> _PROBLEM DETAILS_
Each line with the string "newBeat" is to be copied from the records below.

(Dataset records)

++++++++

-- ==== Sys2Proof/Laws/Stream.lean ====
section
/-! SUPPORT. A running block under NEXT operations follows the recurrences `encFrom`, `recFrom`, `decFrom` and `badFrom`, and these
recurrences position by position. -/

namespace Sys2Proof.Machine

/-! ### The functions -/

@[simp] theorem encFrom_length (prev : Byte) (s : List Byte) : (encFrom prev s).length = s.length := by
  induction s generalizing prev with
  | nil => rfl
  | cons x s ih => simp [encFrom, ih]

@[simp] theorem recFrom_length (prev : Byte) (s : List Byte) : (recFrom prev s).length = s.length := by
  induction s generalizing prev with
  | nil => rfl
  | cons x s ih => simp [recFrom, ih]

@[simp] theorem decFrom_length (prev : Byte) (s : List Byte) : (decFrom prev s).length = s.length := by
  induction s generalizing prev with
  | nil => rfl
  | cons x s ih => simp [decFrom, ih]

@[simp] theorem encStream_length (s : List Byte) : (encStream s).length = s.length := by
  cases s <;> simp [encStream]

@[simp] theorem recStream_length (s : List Byte) : (recStream s).length = s.length := by
  cases s <;> simp [recStream]

@[simp] theorem decStream_length (s : List Byte) : (decStream s).length = s.length := by
  cases s <;> simp [decStream]

/-- The recurrence of `rec` and `enc` (R73), position by position. -/
theorem encFrom_step (prev : Byte) (s : List Byte) (i : Nat) (x p : Byte) (hx : s[i]? = some x)
    (hp : (prev :: recFrom prev s)[i]? = some p) :
    (encFrom prev s)[i]? = some (tc8 (clampDelta (rawDelta p x))) ∧ (recFrom prev s)[i]? = some (nextRec p x) := by
  induction s generalizing prev i with
  | nil => simp at hx
  | cons y s ih =>
    cases i with
    | zero =>
      simp at hx hp
      subst hx hp
      simp [encFrom, recFrom]
    | succ i =>
      simp only [List.getElem?_cons_succ] at hx hp
      simpa [encFrom, recFrom] using ih (nextRec prev y) i hx (by simpa [recFrom] using hp)

/-- The recurrence of `dec` (R93), position by position. -/
theorem decFrom_step (prev : Byte) (s : List Byte) (i : Nat) (x p : Byte) (hx : s[i]? = some x)
    (hp : (prev :: decFrom prev s)[i]? = some p) : (decFrom prev s)[i]? = some (nextDec p x) := by
  induction s generalizing prev i with
  | nil => simp at hx
  | cons y s ih =>
    cases i with
    | zero =>
      simp at hx hp
      subst hx hp
      simp [decFrom]
    | succ i =>
      simp only [List.getElem?_cons_succ] at hx hp
      simpa [decFrom] using ih (nextDec prev y) i hx (by simpa [decFrom] using hp)

theorem recFrom_take (prev : Byte) (s : List Byte) (k : Nat) :
    recFrom prev (s.take k) = (recFrom prev s).take k := by
  induction s generalizing prev k with
  | nil => simp [recFrom]
  | cons y s ih => cases k <;> simp [recFrom, ih]

/-! ### The blocks -/

/-- ENC.NEXT operations on a running encoder: the deltas of `enc`, the predictor of `rec`, no change of `run` or `fault`. -/
theorem runEncoder (s : List Byte) (b : Block) (h : b.run = true) :
    (runBeats (s.map .encNext) b).map OutBeat.data = encFrom b.prev s ∧
      (∀ x ∈ runBeats (s.map .encNext) b, x.err = errOf b.fault) ∧
      (runBlock (s.map .encNext) b).prev = (recFrom b.prev s).getLastD b.prev ∧
      (runBlock (s.map .encNext) b).run = true ∧ (runBlock (s.map .encNext) b).fault = b.fault := by
  induction s generalizing b with
  | nil => simp [encFrom, recFrom, h]
  | cons x s ih =>
    have hr : (opBlock (.encNext x) b).run = true := by simp [opBlock_run, h]
    have hf : (opBlock (.encNext x) b).fault = b.fault := by simp [opBlock_fault, h, Instr.isFirst]
    have hp : (opBlock (.encNext x) b).prev = nextRec b.prev x := by simp [opBlock_prev, h, nextRec_eq]
    obtain ⟨h₁, h₂, h₃, h₄, h₅⟩ := ih (opBlock (.encNext x) b) hr
    rw [hp] at h₁ h₃
    rw [hf] at h₂ h₅
    refine ⟨?_, ?_, ?_, h₄, h₅⟩
    · simp [encFrom, h₁, newBeat, h, emittedDelta_eq_clampDelta]
    · intro y hy
      simp only [List.map_cons, runBeats_cons, List.mem_cons] at hy
      rcases hy with rfl | hy
      · simp [newBeat, hf]
      · exact h₂ y hy
    · simp only [List.map_cons, runBlock_cons, h₃, recFrom]
      rw [List.getLastD_cons]

/-- DEC.NEXT operations on a running decoder: the samples of `dec`; `INVALID_DATA` is added exactly if some sum is bad. -/
theorem runDecoder (s : List Byte) (b : Block) (h : b.run = true) :
    (runBeats (s.map .decNext) b).map OutBeat.data = decFrom b.prev s ∧
      (runBlock (s.map .decNext) b).prev = (decFrom b.prev s).getLastD b.prev ∧
      (runBlock (s.map .decNext) b).run = true ∧
      (runBlock (s.map .decNext) b).fault = if badFrom b.prev s then setFault .invalidData b.fault else b.fault := by
  induction s generalizing b with
  | nil => simp [decFrom, badFrom, h]
  | cons x s ih =>
    have hr : (opBlock (.decNext x) b).run = true := by simp [opBlock_run, h]
    have hf : (opBlock (.decNext x) b).fault =
        if sumOutOfRange (decodeSum b.prev x) then setFault .invalidData b.fault else b.fault := by
      simp [opBlock_fault, h, Instr.isFirst]
    have hp : (opBlock (.decNext x) b).prev = nextDec b.prev x := by simp [opBlock_prev, h, nextDec]
    obtain ⟨h₁, h₃, h₄, h₅⟩ := ih (opBlock (.decNext x) b) hr
    rw [hp] at h₁ h₃ h₅
    rw [hf] at h₅
    refine ⟨?_, ?_, h₄, ?_⟩
    · simp [decFrom, h₁, newBeat, h, nextDec]
    · simp only [List.map_cons, runBlock_cons, h₃, decFrom]
      rw [List.getLastD_cons]
    · simp only [List.map_cons, runBlock_cons, h₅, badFrom, Bool.or_eq_true]
      by_cases h₆ : sumOutOfRange (decodeSum b.prev x) = true <;>
        by_cases h₇ : badFrom (nextDec b.prev x) s = true <;>
        simp [h₆, h₇, setFault, BitVec.or_assoc]

/-- The beats of DEC.NEXT operations on a running, unfaulted decoder are flagged from the first bad sum on. -/
theorem runDecoder_err (s : List Byte) (b : Block) (h : b.run = true) (k : Nat) (x : OutBeat)
    (hx : (runBeats (s.map .decNext) b)[k]? = some x) :
    x.err = (errOf b.fault || badFrom b.prev (s.take (k + 1))) := by
  induction s generalizing b k with
  | nil => simp at hx
  | cons y s ih =>
    have hr : (opBlock (.decNext y) b).run = true := by simp [opBlock_run, h]
    have hf : (opBlock (.decNext y) b).fault =
        if sumOutOfRange (decodeSum b.prev y) then setFault .invalidData b.fault else b.fault := by
      simp [opBlock_fault, h, Instr.isFirst]
    have hp : (opBlock (.decNext y) b).prev = nextDec b.prev y := by simp [opBlock_prev, h, nextDec]
    have he : errOf (opBlock (.decNext y) b).fault = (errOf b.fault || sumOutOfRange (decodeSum b.prev y)) := by
      rw [hf]
      by_cases hs : sumOutOfRange (decodeSum b.prev y) = true <;> simp [hs]
    cases k with
    | zero =>
      simp at hx
      subst hx
      simp [newBeat, he, badFrom]
    | succ k =>
      simp only [List.map_cons, runBeats_cons, List.getElem?_cons_succ] at hx
      rw [ih _ hr k hx, he, hp]
      simp [badFrom, Bool.or_assoc]

/-- The beat of a FIRST on either port, and the block after it. -/
theorem opBlock_first (p : Port) (x : Byte) (b : Block) :
    opBlock (decodeBeat p { first := true, data := x }) b = Block.startStream x b ∧
      newBeat (decodeBeat p { first := true, data := x }) b = { first := true, err := errOf b.fault, data := x } := by
  cases p <;> exact ⟨rfl, rfl⟩

end Sys2Proof.Machine
end

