-- ==== Sys2Proof/Machine/Operate.lean ====
section
/-! DEFINITION. The operate instructions of the `alu_16bit` (spec/40_operate.md R80 to R85). Operands are read
before the destination is written. -/

namespace Sys2Proof.Machine

/-- ADD (register), R80. -/
def execAddReg (dr sr1 sr2 : Reg) (s : State) : Host.Outcome State Fault Refusal :=
  .next (s.result dr (s.reg sr1 + s.reg sr2))

/-- ADD (immediate), R81. -/
def execAddImm (dr sr1 : Reg) (imm5 : BitVec 5) (s : State) : Host.Outcome State Fault Refusal :=
  .next (s.result dr (s.reg sr1 + sext imm5))

/-- AND (register), R82. -/
def execAndReg (dr sr1 sr2 : Reg) (s : State) : Host.Outcome State Fault Refusal :=
  .next (s.result dr (s.reg sr1 &&& s.reg sr2))

/-- AND (immediate), R83. -/
def execAndImm (dr sr1 : Reg) (imm5 : BitVec 5) (s : State) : Host.Outcome State Fault Refusal :=
  .next (s.result dr (s.reg sr1 &&& sext imm5))

/-- NOT, R84: all 16 bits complemented. -/
def execNot (dr sr1 : Reg) (s : State) : Host.Outcome State Fault Refusal :=
  .next (s.result dr (~~~ s.reg sr1))

end Sys2Proof.Machine
end

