-- ==== Sys2Proof/Laws/StringLoop.lean ====
section
/-! SUPPORT. The reads a string routine is given are enough: more reads change nothing. The measure is the distance
to KBDR, where a byte is consumed or the routine waits, and the bytes left. -/

namespace Sys2Proof.Machine

/-- An upper bound on the reads the loop can make from `a` with `n` bytes delivered. -/
def readsBound (a : Word) (n : Nat) : Nat := (kbdrAddr - a).toNat + 65536 * n

theorem readsBound_next {a : Word} (n : Nat) (h : a ≠ kbdrAddr) : readsBound (a + 1#16) n + 1 = readsBound a n := by
  unfold readsBound
  have h1 : (kbdrAddr - (a + 1#16)).toNat + 1 = (kbdrAddr - a).toNat := by
    have h2 : a.toNat ≠ kbdrAddr.toNat := fun h' => h (BitVec.eq_of_toNat_eq h')
    simp only [kbdrAddr, BitVec.toNat_sub, BitVec.toNat_add, BitVec.toNat_ofNat] at *
    omega
  omega

theorem readsBound_kbdr (n : Nat) : readsBound (kbdrAddr + 1#16) n + 1 = readsBound kbdrAddr (n + 1) := by
  have h1 : (kbdrAddr - (kbdrAddr + 1#16)).toNat = 65535 := by decide
  have h2 : (kbdrAddr - kbdrAddr).toNat = 0 := by decide
  unfold readsBound
  omega

theorem readsBound_lt_stringFuel (a : Word) (s : State) : readsBound a s.inq.length < stringFuel s := by
  have := (kbdrAddr - a).isLt
  unfold readsBound stringFuel
  omega

/-- A read that gives a word leaves a smaller bound for the rest of the string. -/
theorem readsBound_read {a w : Word} {s s' : State} (h : memRead a s = some (w, s')) :
    readsBound (a + 1#16) s'.inq.length + 1 = readsBound a s.inq.length := by
  rcases memRead_some h with ⟨ha, -, rfl⟩ | ⟨rfl, b, q, hq, -, rfl⟩ | ⟨-, ha, -, rfl⟩
  · subst ha
    exact readsBound_next _ (by decide)
  · rw [hq]
    exact readsBound_kbdr q.length
  · exact readsBound_next _ ha

theorem stringLoop_one_more (bytes : Word → List Byte) (left : Word → Pending) {fuel : Nat} {a : Word} {s : State}
    (h : readsBound a s.inq.length < fuel) :
    stringLoop bytes left (fuel + 1) a s = stringLoop bytes left fuel a s := by
  induction fuel generalizing a s with
  | zero => omega
  | succ fuel ih =>
    cases hr : memRead a s with
    | none => simp only [stringLoop, hr]
    | some p =>
      obtain ⟨w, s'⟩ := p
      have hb := readsBound_read hr
      have ih' := @ih (a + 1#16) (s'.emit (bytes w)) (by simp only [State.emit_inq]; omega)
      conv_lhs => unfold stringLoop
      conv_rhs => unfold stringLoop
      simp only [hr, ih']

/-- Any two sufficient numbers of reads give the same result. -/
theorem stringLoop_enough (bytes : Word → List Byte) (left : Word → Pending) {fuel more : Nat} {a : Word} {s : State}
    (h : readsBound a s.inq.length < fuel) (hm : fuel ≤ more) :
    stringLoop bytes left more a s = stringLoop bytes left fuel a s := by
  induction more, hm using Nat.le_induction with
  | base => rfl
  | succ n hn ih => rw [stringLoop_one_more bytes left (by omega), ih]

end Sys2Proof.Machine
end

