theorem getcRoutine_mem (s : State) : (getcRoutine s).mem = s.mem := by
  rcases getcRoutine_cases s with ⟨-, h⟩ | ⟨b, q, -, h⟩ <;> rw [h] <;> rfl

theorem inByteRoutine_mem (s : State) : (inByteRoutine s).mem = s.mem := by
  rcases inByteRoutine_cases s with ⟨-, h⟩ | ⟨b, q, -, h⟩ <;> rw [h] <;> rfl

/-- No TRAP stores, whatever its vector. -/
theorem dispatchTrap_mem (ig : BitVec 4) (v : BitVec 8) (s : State) : (dispatchTrap ig v s).mem = s.mem := by
  rcases Laws.vector_cases v with (rfl | rfl | rfl | rfl | rfl | rfl) | hv
  · exact getcRoutine_mem s
  · rfl
  · exact stringLoop_mem _ _ _ _ s
  · exact inByteRoutine_mem (s.emit Config.inPrompt)
  · exact stringLoop_mem _ _ _ _ s
  · rfl
  · rw [Laws.dispatchTrap_unrecognised ig s hv]; rfl

/-- An instruction with no store address leaves memory alone: it stores nothing, or its pointer read waits. -/
theorem exec_mem_of_storeTarget_none {i : Instr} {s t : State} (he : exec i s = .next t) (h : i.storeTarget s = none) :
    t.mem = s.mem := by
  cases i <;> cases he
  case st => cases h
  case str => cases h
  case sti sr off9 =>
    have hr : memRead (pcRel s off9) s = none := Option.map_eq_none_iff.mp h
    simp only [storeIndirect, hr, State.wait_mem]
  case br => split <;> rfl
  case jsrr => unfold callRegister; split <;> rfl
  case ld => exact loadFrom_mem _ _ s
  case ldr => exact loadFrom_mem _ _ s
  case ldi => exact loadIndirect_mem _ _ s
  case trap ig v => exact dispatchTrap_mem ig v s
  case getc => exact dispatchTrap_mem 0#4 0x20#8 s
  case puts => exact dispatchTrap_mem 0#4 0x22#8 s
  case inp => exact dispatchTrap_mem 0#4 0x23#8 s
  case putsp => exact dispatchTrap_mem 0#4 0x24#8 s
  all_goals rfl

/-- Settles O51: a store is one `memWrite` at its address, and every other instruction leaves the memory list alone. -/
theorem memoryFrame : Obligations.MemoryFrame := by
  unfold Obligations.MemoryFrame
  refine ⟨fun i s t a hm he ha b hb => ?_, fun i s t he ha b => ?_⟩
  · obtain ⟨sr, q, -, hst⟩ := exec_of_storeTarget ha
    cases hst.symm.trans he
    rw [memWrite_word (s := s.setInq q) hm, if_neg fun h => hb h.1, State.setInq_word]
  · exact congrArg (Memory.read · b.toNat) (exec_mem_of_storeTarget_none he ha)

/-- A fetch from ordinary storage runs the word at PC, with PC incremented. -/
theorem step_of_fetching_ordinary {s : State} (h : Fetching s) (ho : ordinary s.pc) :
    step s = exec (decode (s.word s.pc)) (s.setPc (s.pc + 1#16)) := by
  obtain ⟨hrun, hstop, hp⟩ := h
  have hfetch : fetch s = some (s.word s.pc, s.setPc (s.pc + 1#16)) := fetch_some.mpr ⟨s, memRead_ordinary ho, rfl⟩
  simp [step, hrun, hstop, hp, fetchAndExecute, hfetch]

/-- Settles O50: the store leaves PC and the core's readiness to fetch as they were, and the fetch reads the word
stored. -/
theorem storeIsSeenByTheNextFetch : Obligations.StoreIsSeenByTheNextFetch := by
  unfold Obligations.StoreIsSeenByTheNextFetch
  intro i s t sr hs hm ho hsrc ha he
  obtain ⟨sr', q, hsrc', hst⟩ := exec_of_storeTarget ha
  cases hsrc.symm.trans hsrc'
  cases hst.symm.trans he
  rw [memWrite_ordinary ho]
  have hword : ((s.setInq q).setWord s.pc (s.reg sr)).word s.pc = s.reg sr := by
    rw [State.word_setWord (s := s.setInq q) hm, if_pos rfl]
  have hstep := step_of_fetching_ordinary (s := (s.setInq q).setWord s.pc (s.reg sr)) hs ho
  rw [State.setWord_pc, State.setInq_pc, hword] at hstep
  exact hstep

end Sys2Proof.Machine
end

section
/-! The load port (O58; spec/20_memory.md R49, R57). -/

namespace Sys2Proof.Machine

/-- The words of an image leave every address outside it alone. -/
theorem read_loadWords_outside {ws : List Word} {a b : Nat} {m : Memory} (h : a + ws.length ≤ 65536)
    (hm : Memory.wf m = true) (hb : b < a ∨ a + ws.length ≤ b) : Memory.read (loadWords a ws m) b = Memory.read m b := by
  induction ws generalizing a m with
  | nil => rfl
  | cons w ws ih =>
    rw [List.length_cons] at h hb
    rw [loadWords, ih (by omega) (Memory.wf_write w (by omega) hm) (by omega), Memory.read_write hm, if_neg (by omega)]

/-- The words of an image land one per address. -/
theorem read_loadWords_inside {ws : List Word} {a k : Nat} {w : Word} {m : Memory} (h : a + ws.length ≤ 65536)
    (hm : Memory.wf m = true) (hk : ws[k]? = some w) : Memory.read (loadWords a ws m) (a + k) = w := by
  induction ws generalizing a k m with
  | nil => cases hk
  | cons w' ws ih =>
    rw [List.length_cons] at h
    have hm' : Memory.wf (Memory.write m a w') = true := Memory.wf_write w' (by omega) hm
    cases k with
    | zero =>
      cases hk
      rw [loadWords, read_loadWords_outside (by omega) hm' (by omega), Memory.read_write hm, if_pos (Nat.add_zero a)]
    | succ k =>
      rw [loadWords, show a + (k + 1) = a + 1 + k by omega]
      exact ih (by omega) hm' hk

/-- A word is its high byte before its low byte (R49). -/
theorem highByte_append_lowByte (w : Word) : highByte w ++ lowByte w = w := by
  unfold highByte lowByte
  rw [BitVec.extractLsb'_append_extractLsb'_eq_extractLsb' (Nat.zero_add 8).symm]
  exact Laws.extract_all w

/-- The words of big-endian bytes. -/
theorem imageWords_flatMap_bytes (ws : List Word) : imageWords (ws.flatMap fun w => [highByte w, lowByte w]) = some ws := by
  induction ws with
  | nil => rfl
  | cons w ws ih =>
    simp only [List.flatMap_cons, List.cons_append, List.nil_append, imageWords, ih, highByte_append_lowByte]

/-- An odd number of bytes ends in a word cut short. -/
theorem imageWords_of_odd_length : ∀ {bs : List Byte}, bs.length % 2 = 1 → imageWords bs = none
  | [], h => by simp at h
  | [_], _ => rfl
  | _ :: _ :: bs, h => by
    have hrest : imageWords bs = none := imageWords_of_odd_length (by simp only [List.length_cons] at h; omega)
    simp only [imageWords, hrest]

/-- Settles O58: a load that fits is `loadWords` on the memory list alone, and no word of it wraps. -/
theorem loadImagePlacesTheWords : Obligations.LoadImagePlacesTheWords := by
  unfold Obligations.LoadImagePlacesTheWords
  refine ⟨fun origin ws s hm hfit => ⟨_, if_pos hfit, rfl, loadWords_wf hfit hm, fun k w hk => ?_, fun a ha => ?_⟩,
    fun origin ws s hbig => if_neg (by omega), imageWords_flatMap_bytes, fun bs => imageWords_of_odd_length⟩
  · have hlt : k < ws.length := (List.getElem?_eq_some_iff.mp hk).1
    have haddr : (origin + BitVec.ofNat 16 k).toNat = origin.toNat + k := by
      rw [BitVec.toNat_add, BitVec.toNat_ofNat]; omega
    rw [State.word, haddr]
    exact read_loadWords_inside hfit hm hk
  · exact read_loadWords_outside hfit hm ha

end Sys2Proof.Machine
end

/-! SUPPORT. The encoding (spec/30_encoding.md): what a word has in common with the word of an instruction, format by
format, and the statements about the decoder and the encoder derived from it. -/

section
/-! The agreement of a word with a value on a mask, field by field. -/

namespace Sys2Proof.Laws

open BitVec (allOnes ofBool)

/-- The bits of `x` from `s` on agree with `v` on the mask `m`. -/
def Matches {n : Nat} (x : Word) (s : Nat) (m v : BitVec n) : Prop := x.extractLsb' s n &&& m = v &&& m

theorem matches_word {x m v : Word} : Matches x 0 m v ↔ x &&& m = v &&& m := by
  rw [Matches, BitVec.extractLsb'_eq_self]

theorem append_eq_append_iff {m n : Nat} {a b : BitVec m} {c d : BitVec n} : a ++ c = b ++ d ↔ a = b ∧ c = d := by
  constructor
  · intro h
    have hhigh := congrArg (BitVec.extractLsb' n m) h
    have hlow := congrArg (BitVec.extractLsb' 0 n) h
    rw [BitVec.extractLsb'_append_eq_left, BitVec.extractLsb'_append_eq_left] at hhigh
    rw [BitVec.extractLsb'_append_eq_right, BitVec.extractLsb'_append_eq_right] at hlow
    exact ⟨hhigh, hlow⟩
  · rintro ⟨rfl, rfl⟩
    rfl

section
variable {m n : Nat} {x : Word} {s : Nat}

theorem matches_append {p a : BitVec m} {q b : BitVec n} :
    Matches x s (p ++ q) (a ++ b) ↔ Matches x (s + n) p a ∧ Matches x s q b := by
  unfold Matches
  rw [← BitVec.extractLsb'_append_extractLsb'_eq_extractLsb' rfl, BitVec.and_append, BitVec.and_append,
    append_eq_append_iff]

/-- A field that the format uses. -/
theorem matches_allOnes {v : BitVec n} : Matches x s (allOnes n) v ↔ x.extractLsb' s n = v := by
  rw [Matches, BitVec.and_allOnes, BitVec.and_allOnes]

/-- A field that the format does not use. -/
theorem matches_zero {v : BitVec n} : Matches x s 0#n v := by
  rw [Matches, BitVec.and_zero, BitVec.and_zero]

end

theorem reg_bits_ofBits : ∀ b : BitVec 3, (Reg.ofBits b).bits = b := by decide

theorem opcode_bits_ofBits : ∀ b : BitVec 4, (Opcode.ofBits b).bits = b := by decide

theorem eq_reg_bits {b : BitVec 3} {r : Reg} : b = r.bits ↔ Reg.ofBits b = r :=
  ⟨fun h => h ▸ reg_ofBits_bits r, fun h => h ▸ (reg_bits_ofBits b).symm⟩

theorem eq_opcode_bits {b : BitVec 4} {o : Opcode} : b = o.bits ↔ Opcode.ofBits b = o :=
  ⟨fun h => h ▸ opcode_ofBits_bits o, fun h => h ▸ (opcode_bits_ofBits b).symm⟩

theorem eq_ofBool : ∀ (y : BitVec 1) (b : Bool), y = ofBool b ↔ (y == 1#1) = b := by decide

theorem extract_eq_ofBool {x : Word} {k : Nat} {b : Bool} : x.extractLsb' k 1 = ofBool b ↔ x.getLsbD k = b := by
  rw [BitVec.getLsbD_eq_extractLsb', eq_ofBool]

end Sys2Proof.Laws
end

section
/-! The formats of R63, as the fields a word shares with an instruction of the format. -/

namespace Sys2Proof.Laws

open BitVec (allOnes ofBool)

variable {x : Word} {o : Opcode}

theorem format_threeRegisters {a b c : Reg} :
    Matches x 0 (allOnes 4 ++ (allOnes 3 ++ (allOnes 3 ++ ((allOnes 1 ++ 0#2) ++ allOnes 3))))
      (o.bits ++ (a.bits ++ (b.bits ++ ((ofBool false ++ 0#2) ++ c.bits)))) ↔
    opcodeOf x = o ∧ regA x = a ∧ regB x = b ∧ x.getLsbD 5 = false ∧ regC x = c := by
  simp only [matches_append, matches_allOnes, matches_zero, eq_opcode_bits, eq_reg_bits, extract_eq_ofBool, and_true]
  rfl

++++++++

> _WORKED SOLUTION_
    · simp [encFrom, h₁, newBeat, h, emittedDelta_eq_clampDelta]
      · simp [newBeat, hf]
    · simp [decFrom, h₁, newBeat, h, nextDec]
      simp [newBeat, he, badFrom]
      newBeat (decodeBeat p { first := true, data := x }) b = { first := true, err := errOf b.fault, data := x } := by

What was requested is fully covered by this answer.